Biz yüzde 99’uz, haklıyız...
4 Ağustos Pazar günü İstanbul’da yapılan biz yüzde 99’uz toplantısına katıldım. Hatta kısa bir de konuşma yaptım. Biz yüzde 99’uz, New York, Wall Street’deki Zuccotti Park’ta başlayan ve kısa sürede 100’e yakın şehire yayılan işgal et hareketinin icat ettiği bir slogan. Orada da haklıydı, burada da haklı. Haklı olmanın ötesinde, tam da her zamankinden daha çok toparlanmaya ihtiyacımız olan bu tarihi eşiğe muazzam uygun.
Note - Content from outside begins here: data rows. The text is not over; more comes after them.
/-! ### Ctx -/

@[simp] theorem State.updCtx_rollback (s : State) (k : Nat) (f : Ctx → Ctx) : (s.updCtx k f).rollback = s.rollback := rfl
@[simp] theorem State.updCtx_revoke (s : State) (k : Nat) (f : Ctx → Ctx) : (s.updCtx k f).revoke = s.revoke := rfl
@[simp] theorem State.updCtx_firmware (s : State) (k : Nat) (f : Ctx → Ctx) : (s.updCtx k f).firmware = s.firmware := rfl
@[simp] theorem State.updCtx_configHash (s : State) (k : Nat) (f : Ctx → Ctx) : (s.updCtx k f).configHash = s.configHash := rfl
@[simp] theorem State.updCtx_keyIndex (s : State) (k : Nat) (f : Ctx → Ctx) : (s.updCtx k f).keyIndex = s.keyIndex := rfl
@[simp] theorem State.updCtx_keyHashes (s : State) (k : Nat) (f : Ctx → Ctx) : (s.updCtx k f).keyHashes = s.keyHashes := rfl
@[simp] theorem State.updCtx_flash (s : State) (k : Nat) (f : Ctx → Ctx) : (s.updCtx k f).flash = s.flash := rfl
@[simp] theorem State.updCtx_seed (s : State) (k : Nat) (f : Ctx → Ctx) : (s.updCtx k f).seed = s.seed := rfl
@[simp] theorem State.updCtx_count (s : State) (k : Nat) (f : Ctx → Ctx) : (s.updCtx k f).count = s.count := rfl
@[simp] theorem State.updCtx_kcap (s : State) (k : Nat) (f : Ctx → Ctx) : (s.updCtx k f).kcap = s.kcap := rfl
@[simp] theorem State.updCtx_otbase (s : State) (k : Nat) (f : Ctx → Ctx) : (s.updCtx k f).otbase = s.otbase := rfl
@[simp] theorem State.updCtx_tinvMode (s : State) (k : Nat) (f : Ctx → Ctx) : (s.updCtx k f).tinvMode = s.tinvMode := rfl
@[simp] theorem State.updCtx_tinvObj (s : State) (k : Nat) (f : Ctx → Ctx) : (s.updCtx k f).tinvObj = s.tinvObj := rfl
@[simp] theorem State.updCtx_tinvVpn (s : State) (k : Nat) (f : Ctx → Ctx) : (s.updCtx k f).tinvVpn = s.tinvVpn := rfl
@[simp] theorem State.updCtx_tinvBusy (s : State) (k : Nat) (f : Ctx → Ctx) : (s.updCtx k f).tinvBusy = s.tinvBusy := rfl
@[simp] theorem State.updCtx_tinvWait (s : State) (k : Nat) (f : Ctx → Ctx) : (s.updCtx k f).tinvWait = s.tinvWait := rfl
@[simp] theorem State.updCtx_hmask (s : State) (k : Nat) (f : Ctx → Ctx) : (s.updCtx k f).hmask = s.hmask := rfl
@[simp] theorem State.updCtx_hret (s : State) (k : Nat) (f : Ctx → Ctx) : (s.updCtx k f).hret = s.hret := rfl
@[simp] theorem State.updCtx_plNent (s : State) (k : Nat) (f : Ctx → Ctx) : (s.updCtx k f).plNent = s.plNent := rfl
@[simp] theorem State.updCtx_plNbase (s : State) (k : Nat) (f : Ctx → Ctx) : (s.updCtx k f).plNbase = s.plNbase := rfl
@[simp] theorem State.updCtx_plLogp (s : State) (k : Nat) (f : Ctx → Ctx) : (s.updCtx k f).plLogp = s.plLogp := rfl
@[simp] theorem State.updCtx_plCur (s : State) (k : Nat) (f : Ctx → Ctx) : (s.updCtx k f).plCur = s.plCur := rfl
@[simp] theorem State.updCtx_plArm (s : State) (k : Nat) (f : Ctx → Ctx) : (s.updCtx k f).plArm = s.plArm := rfl
@[simp] theorem State.updCtx_plTick (s : State) (k : Nat) (f : Ctx → Ctx) : (s.updCtx k f).plTick = s.plTick := rfl
@[simp] theorem State.updCtx_plan (s : State) (k : Nat) (f : Ctx → Ctx) : (s.updCtx k f).plan = s.plan := rfl
@[simp] theorem State.updCtx_planLogp (s : State) (k : Nat) (f : Ctx → Ctx) : (s.updCtx k f).planLogp = s.planLogp := rfl
@[simp] theorem State.updCtx_planNext (s : State) (k : Nat) (f : Ctx → Ctx) : (s.updCtx k f).planNext = s.planNext := rfl
@[simp] theorem State.updCtx_planRead (s : State) (k : Nat) (f : Ctx → Ctx) : (s.updCtx k f).planRead = s.planRead := rfl
@[simp] theorem State.updCtx_planSince (s : State) (k : Nat) (f : Ctx → Ctx) : (s.updCtx k f).planSince = s.planSince := rfl
@[simp] theorem State.updCtx_planPast (s : State) (k : Nat) (f : Ctx → Ctx) : (s.updCtx k f).planPast = s.planPast := rfl
@[simp] theorem State.updCtx_ftUpl (s : State) (k : Nat) (f : Ctx → Ctx) : (s.updCtx k f).ftUpl = s.ftUpl := rfl
@[simp] theorem State.updCtx_ftUpt (s : State) (k : Nat) (f : Ctx → Ctx) : (s.updCtx k f).ftUpt = s.ftUpt := rfl
@[simp] theorem State.updCtx_ftGm (s : State) (k : Nat) (f : Ctx → Ctx) : (s.updCtx k f).ftGm = s.ftGm := rfl
@[simp] theorem State.updCtx_ftLock (s : State) (k : Nat) (f : Ctx → Ctx) : (s.updCtx k f).ftLock = s.ftLock := rfl
@[simp] theorem State.updCtx_ftLoff (s : State) (k : Nat) (f : Ctx → Ctx) : (s.updCtx k f).ftLoff = s.ftLoff := rfl
@[simp] theorem State.updCtx_ftStepped (s : State) (k : Nat) (f : Ctx → Ctx) : (s.updCtx k f).ftStepped = s.ftStepped := rfl
@[simp] theorem State.updCtx_ftRate (s : State) (k : Nat) (f : Ctx → Ctx) : (s.updCtx k f).ftRate = s.ftRate := rfl
@[simp] theorem State.updCtx_ftEvery (s : State) (k : Nat) (f : Ctx → Ctx) : (s.updCtx k f).ftEvery = s.ftEvery := rfl
@[simp] theorem State.updCtx_ftCount (s : State) (k : Nat) (f : Ctx → Ctx) : (s.updCtx k f).ftCount = s.ftCount := rfl
@[simp] theorem State.updCtx_pwrLimit (s : State) (k : Nat) (f : Ctx → Ctx) : (s.updCtx k f).pwrLimit = s.pwrLimit := rfl
@[simp] theorem State.updCtx_pwr (s : State) (k : Nat) (f : Ctx → Ctx) : (s.updCtx k f).pwr = s.pwr := rfl
@[simp] theorem State.updCtx_pwrMs (s : State) (k : Nat) (f : Ctx → Ctx) : (s.updCtx k f).pwrMs = s.pwrMs := rfl
@[simp] theorem State.updCtx_badReads (s : State) (k : Nat) (f : Ctx → Ctx) : (s.updCtx k f).badReads = s.badReads := rfl
@[simp] theorem State.updCtx_tlb (s : State) (k : Nat) (f : Ctx → Ctx) : (s.updCtx k f).tlb = s.tlb := rfl
@[simp] theorem State.updCtx_gangs (s : State) (k : Nat) (f : Ctx → Ctx) : (s.updCtx k f).gangs = s.gangs := rfl
@[simp] theorem State.updCtx_status (s : State) (k : Nat) (f : Ctx → Ctx) : (s.updCtx k f).status = s.status := rfl
@[simp] theorem State.updCtx_linkUp (s : State) (k : Nat) (f : Ctx → Ctx) : (s.updCtx k f).linkUp = s.linkUp := rfl
@[simp] theorem State.updCtx_windows (s : State) (k : Nat) (f : Ctx → Ctx) : (s.updCtx k f).windows = s.windows := rfl
@[simp] theorem State.updCtx_mail (s : State) (k : Nat) (f : Ctx → Ctx) : (s.updCtx k f).mail = s.mail := rfl
@[simp] theorem State.setCtx_pkg (s : State) (k : Nat) (x : Ctx) : (s.setCtx k x).pkg = s.pkg := rfl
@[simp] theorem State.updCtx_pkg (s : State) (k : Nat) (f : Ctx → Ctx) : (s.updCtx k f).pkg = s.pkg := rfl
@[simp] theorem State.setCtx_dom (s : State) (k : Nat) (x : Ctx) : (s.setCtx k x).dom = s.dom := rfl
@[simp] theorem State.updCtx_dom (s : State) (k : Nat) (f : Ctx → Ctx) : (s.updCtx k f).dom = s.dom := rfl
@[simp] theorem State.setCtx_boot (s : State) (k : Nat) (x : Ctx) : (s.setCtx k x).boot = s.boot := rfl
@[simp] theorem State.updCtx_boot (s : State) (k : Nat) (f : Ctx → Ctx) : (s.updCtx k f).boot = s.boot := rfl
@[simp] theorem State.setCtx_config (s : State) (k : Nat) (x : Ctx) : (s.setCtx k x).config = s.config := rfl
@[simp] theorem State.updCtx_config (s : State) (k : Nat) (f : Ctx → Ctx) : (s.updCtx k f).config = s.config := rfl
@[simp] theorem State.setCtx_mem (s : State) (k : Nat) (x : Ctx) : (s.setCtx k x).mem = s.mem := (rfl)
@[simp] theorem State.updCtx_mem (s : State) (k : Nat) (f : Ctx → Ctx) : (s.updCtx k f).mem = s.mem := (rfl)
@[simp] theorem State.setCtx_tags (s : State) (k : Nat) (x : Ctx) : (s.setCtx k x).tags = s.tags := rfl
@[simp] theorem State.updCtx_tags (s : State) (k : Nat) (f : Ctx → Ctx) : (s.updCtx k f).tags = s.tags := rfl
@[simp] theorem State.setCtx_reqs (s : State) (k : Nat) (x : Ctx) : (s.setCtx k x).reqs = s.reqs := rfl
@[simp] theorem State.updCtx_reqs (s : State) (k : Nat) (f : Ctx → Ctx) : (s.updCtx k f).reqs = s.reqs := rfl
@[simp] theorem State.setCtx_released (s : State) (k : Nat) (x : Ctx) : (s.setCtx k x).released = s.released := rfl
@[simp] theorem State.updCtx_released (s : State) (k : Nat) (f : Ctx → Ctx) : (s.updCtx k f).released = s.released := rfl
@[simp] theorem State.setCtx_saved (s : State) (k : Nat) (x : Ctx) : (s.setCtx k x).saved = s.saved := rfl
@[simp] theorem State.updCtx_saved (s : State) (k : Nat) (f : Ctx → Ctx) : (s.updCtx k f).saved = s.saved := rfl
@[simp] theorem State.setCtx_towers (s : State) (k : Nat) (x : Ctx) : (s.setCtx k x).towers = s.towers := rfl
@[simp] theorem State.updCtx_towers (s : State) (k : Nat) (f : Ctx → Ctx) : (s.updCtx k f).towers = s.towers := rfl
@[simp] theorem State.setCtx_layers (s : State) (k : Nat) (x : Ctx) : (s.setCtx k x).layers = s.layers := rfl
@[simp] theorem State.updCtx_layers (s : State) (k : Nat) (f : Ctx → Ctx) : (s.updCtx k f).layers = s.layers := rfl
@[simp] theorem State.setCtx_cells (s : State) (k : Nat) (x : Ctx) : (s.setCtx k x).cells = s.cells := rfl
@[simp] theorem State.updCtx_cells (s : State) (k : Nat) (f : Ctx → Ctx) : (s.updCtx k f).cells = s.cells := rfl
@[simp] theorem State.setCtx_cellCtxs (s : State) (k : Nat) (x : Ctx) : (s.setCtx k x).cellCtxs = s.cellCtxs := rfl
@[simp] theorem State.updCtx_cellCtxs (s : State) (k : Nat) (f : Ctx → Ctx) : (s.updCtx k f).cellCtxs = s.cellCtxs := rfl
@[simp] theorem State.setCtx_tick (s : State) (k : Nat) (x : Ctx) : (s.setCtx k x).tick = s.tick := rfl
@[simp] theorem State.updCtx_tick (s : State) (k : Nat) (f : Ctx → Ctx) : (s.updCtx k f).tick = s.tick := rfl
@[simp] theorem State.setCtx_nextId (s : State) (k : Nat) (x : Ctx) : (s.setCtx k x).nextId = s.nextId := rfl
@[simp] theorem State.updCtx_nextId (s : State) (k : Nat) (f : Ctx → Ctx) : (s.updCtx k f).nextId = s.nextId := rfl
@[simp] theorem State.setCtx_choice (s : State) (k : Nat) (x : Ctx) : (s.setCtx k x).choice = s.choice := rfl
@[simp] theorem State.updCtx_choice (s : State) (k : Nat) (f : Ctx → Ctx) : (s.updCtx k f).choice = s.choice := rfl
@[simp] theorem State.setCtx_lay (s : State) (k : Nat) (x : Ctx) : (s.setCtx k x).lay = s.lay := rfl
@[simp] theorem State.updCtx_lay (s : State) (k : Nat) (f : Ctx → Ctx) : (s.updCtx k f).lay = s.lay := rfl
@[simp] theorem State.setCtx_ctx (s : State) (k : Nat) (x : Ctx) : (s.setCtx k x).ctx = s.ctx := rfl
@[simp] theorem State.updCtx_ctx (s : State) (k : Nat) (f : Ctx → Ctx) : (s.updCtx k f).ctx = s.ctx := rfl
@[simp] theorem State.setCtx_cell (s : State) (k : Nat) (x : Ctx) : (s.setCtx k x).cell = s.cell := rfl
@[simp] theorem State.updCtx_cell (s : State) (k : Nat) (f : Ctx → Ctx) : (s.updCtx k f).cell = s.cell := rfl
@[simp] theorem State.setCtx_latch (s : State) (k : Nat) (x : Ctx) : (s.setCtx k x).latch = s.latch := rfl
@[simp] theorem State.updCtx_latch (s : State) (k : Nat) (f : Ctx → Ctx) : (s.updCtx k f).latch = s.latch := rfl
@[simp] theorem State.setCtx_phase (s : State) (k : Nat) (x : Ctx) : (s.setCtx k x).phase = s.phase := rfl
@[simp] theorem State.updCtx_phase (s : State) (k : Nat) (f : Ctx → Ctx) : (s.updCtx k f).phase = s.phase := rfl
@[simp] theorem State.setCtx_agenda (s : State) (k : Nat) (x : Ctx) : (s.setCtx k x).agenda = s.agenda := rfl
@[simp] theorem State.updCtx_agenda (s : State) (k : Nat) (f : Ctx → Ctx) : (s.updCtx k f).agenda = s.agenda := rfl
@[simp] theorem State.updCtx_towerAt (s : State) (k j : Nat) (f : Ctx → Ctx) : (s.updCtx k f).towerAt j = s.towerAt j := rfl
@[simp] theorem State.updCtx_layerAt (s : State) (k j : Nat) (f : Ctx → Ctx) : (s.updCtx k f).layerAt j = s.layerAt j := rfl
@[simp] theorem State.updCtx_ctxAt_same (s : State) (k : Nat) (f : Ctx → Ctx) : (s.updCtx k f).ctxAt k = f (s.ctxAt k) := by
  simp [State.updCtx, State.setCtx, State.ctxAt]
theorem State.updCtx_ctxAt_ne (s : State) (f : Ctx → Ctx) {k j : Nat} (h : k ≠ j) : (s.updCtx k f).ctxAt j = s.ctxAt j := by
  simp [State.updCtx, State.setCtx, State.ctxAt, mapGet_mapSet_ne _ _ _ h]
@[simp] theorem State.updCtx_cellAt (s : State) (k j : Nat) (f : Ctx → Ctx) : (s.updCtx k f).cellAt j = s.cellAt j := rfl
@[simp] theorem State.updCtx_ccAt (s : State) (k j : Nat) (f : Ctx → Ctx) : (s.updCtx k f).ccAt j = s.ccAt j := rfl
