@[simp] theorem cellAmo_mem (_g : BitVec 4) (xm : BitVec 3) (d : BitVec 7) (op : BitVec 3) (ty : BitVec 2) (n : BitVec 2) (r : Run) (s : State) :
    (cellAmo _g xm d op ty n r s).mem = s.mem := by simp [cellAmo]

@[simp] theorem cellCas_mem (_g : BitVec 4) (xm : BitVec 3) (d : BitVec 7) (n : BitVec 2) (r : Run) (s : State) :
    (cellCas _g xm d n r s).mem = s.mem := by simp [cellCas]

@[simp] theorem cellRed_mem (_g : BitVec 4) (xm : BitVec 3) (d : BitVec 7) (op : BitVec 3) (ty : BitVec 2) (r : Run) (s : State) :
    (cellRed _g xm d op ty r s).mem = s.mem := by simp [cellRed]

@[simp] theorem execAmo_mem (g : BitVec 4) (xm : BitVec 3) (d : BitVec 7) (op : BitVec 3) (ty : BitVec 2) (n : BitVec 2) (s : State) {w0 : List Host.Cell} (hm : s.mem = w0) :
    MemIs w0 (execAmo g xm d op ty n s) := hm ▸ issueBoth_mem _ _ _ _ (fun _ _ => by simp) (fun _ _ => by simp)

@[simp] theorem execCas_mem (g : BitVec 4) (xm : BitVec 3) (d : BitVec 7) (n : BitVec 2) (s : State) {w0 : List Host.Cell} (hm : s.mem = w0) :
    MemIs w0 (execCas g xm d n s) := hm ▸ issueBoth_mem _ _ _ _ (fun _ _ => by simp) (fun _ _ => by simp)

@[simp] theorem execRed_mem (g : BitVec 4) (xm : BitVec 3) (d : BitVec 7) (op : BitVec 3) (ty : BitVec 2) (s : State) {w0 : List Host.Cell} (hm : s.mem = w0) :
    MemIs w0 (execRed g xm d op ty s) := hm ▸ issueBoth_mem _ _ _ _ (fun _ _ => by simp) (fun _ _ => by simp)

@[simp] theorem cellSbst_mem (v : BitVec 7) (lg : BitVec 5) (cnt : BitVec 3) (xo : BitVec 3) (r : Run) (s : State) :
    (cellSbst v lg cnt xo r s).mem = s.mem := by simp [cellSbst]

@[simp] theorem cellSbld_mem (v : BitVec 7) (lg : BitVec 5) (cnt : BitVec 3) (xo : BitVec 3) (r : Run) (s : State) :
    (cellSbld v lg cnt xo r s).mem = s.mem := by simp [cellSbld]

@[simp] theorem execSbst_mem (v : BitVec 7) (lg : BitVec 5) (cnt : BitVec 3) (xo : BitVec 3) (s : State) {w0 : List Host.Cell} (hm : s.mem = w0) :
    MemIs w0 (execSbst v lg cnt xo s) := hm ▸ issueBoth_mem _ _ _ _ (fun _ _ => by simp) (fun _ _ => by simp)

@[simp] theorem execSbld_mem (v : BitVec 7) (lg : BitVec 5) (cnt : BitVec 3) (xo : BitVec 3) (s : State) {w0 : List Host.Cell} (hm : s.mem = w0) :
    MemIs w0 (execSbld v lg cnt xo s) := hm ▸ issueCell_mem _ _ _ (fun _ _ => by simp)

/-! ### Release -/

@[simp] theorem arriveFlag_mem (lay : Nat) (cls : Nat) (at_ : Nat) (set : Bool) (idx : BitVec 9) (v : DWord) (s : State) :
    (arriveFlag lay cls at_ set idx v s).mem = s.mem := (rfl)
Gezi Parkı ile başlayarak ülke sathında yaygın bir isyana dönüşen hareket esas olarak çalışanların, emeği ile geçinenlerin, işsizlerin ve çocuklarının başkaldırısı idi. Hali vakti yerinde, işi güvencede, sadece hayat tarzına karışıldığı için gaz yiyen olduysa da, sayılarının az olduğu aşikâr. Kısacası, isyan bir orta sınıf isyanı değildi. Mücadele tarzı ile değildi, hedefleri ile değildi, sloganları ile değildi. Şimdi sloganlara bir de biz yüzde 99’uz eklendi.
Biz yüzde 99’uz sloganının saf sanayi proletaryasını temsil etme iddiasında bir slogan olmadığını söylemeye bile gerek yok. Dolayısıyla, ideolojik tertemizlik peşindekileri tatmin etmeyeceği kesin. Propoganda amaçlı ve tam da bu yüzden şüphesiz abartılı bir tercih. İfade edilmek istenen, toplumun ezici çoğunluğunun çalışmazsa hayatını sürdüremeyecek durumdaki emekçilerden müteşekkil olduğu. Kaldı ki, çalışanların hayatını sürdürüp sürdüremedikleri ise ayrıca tartışmalı.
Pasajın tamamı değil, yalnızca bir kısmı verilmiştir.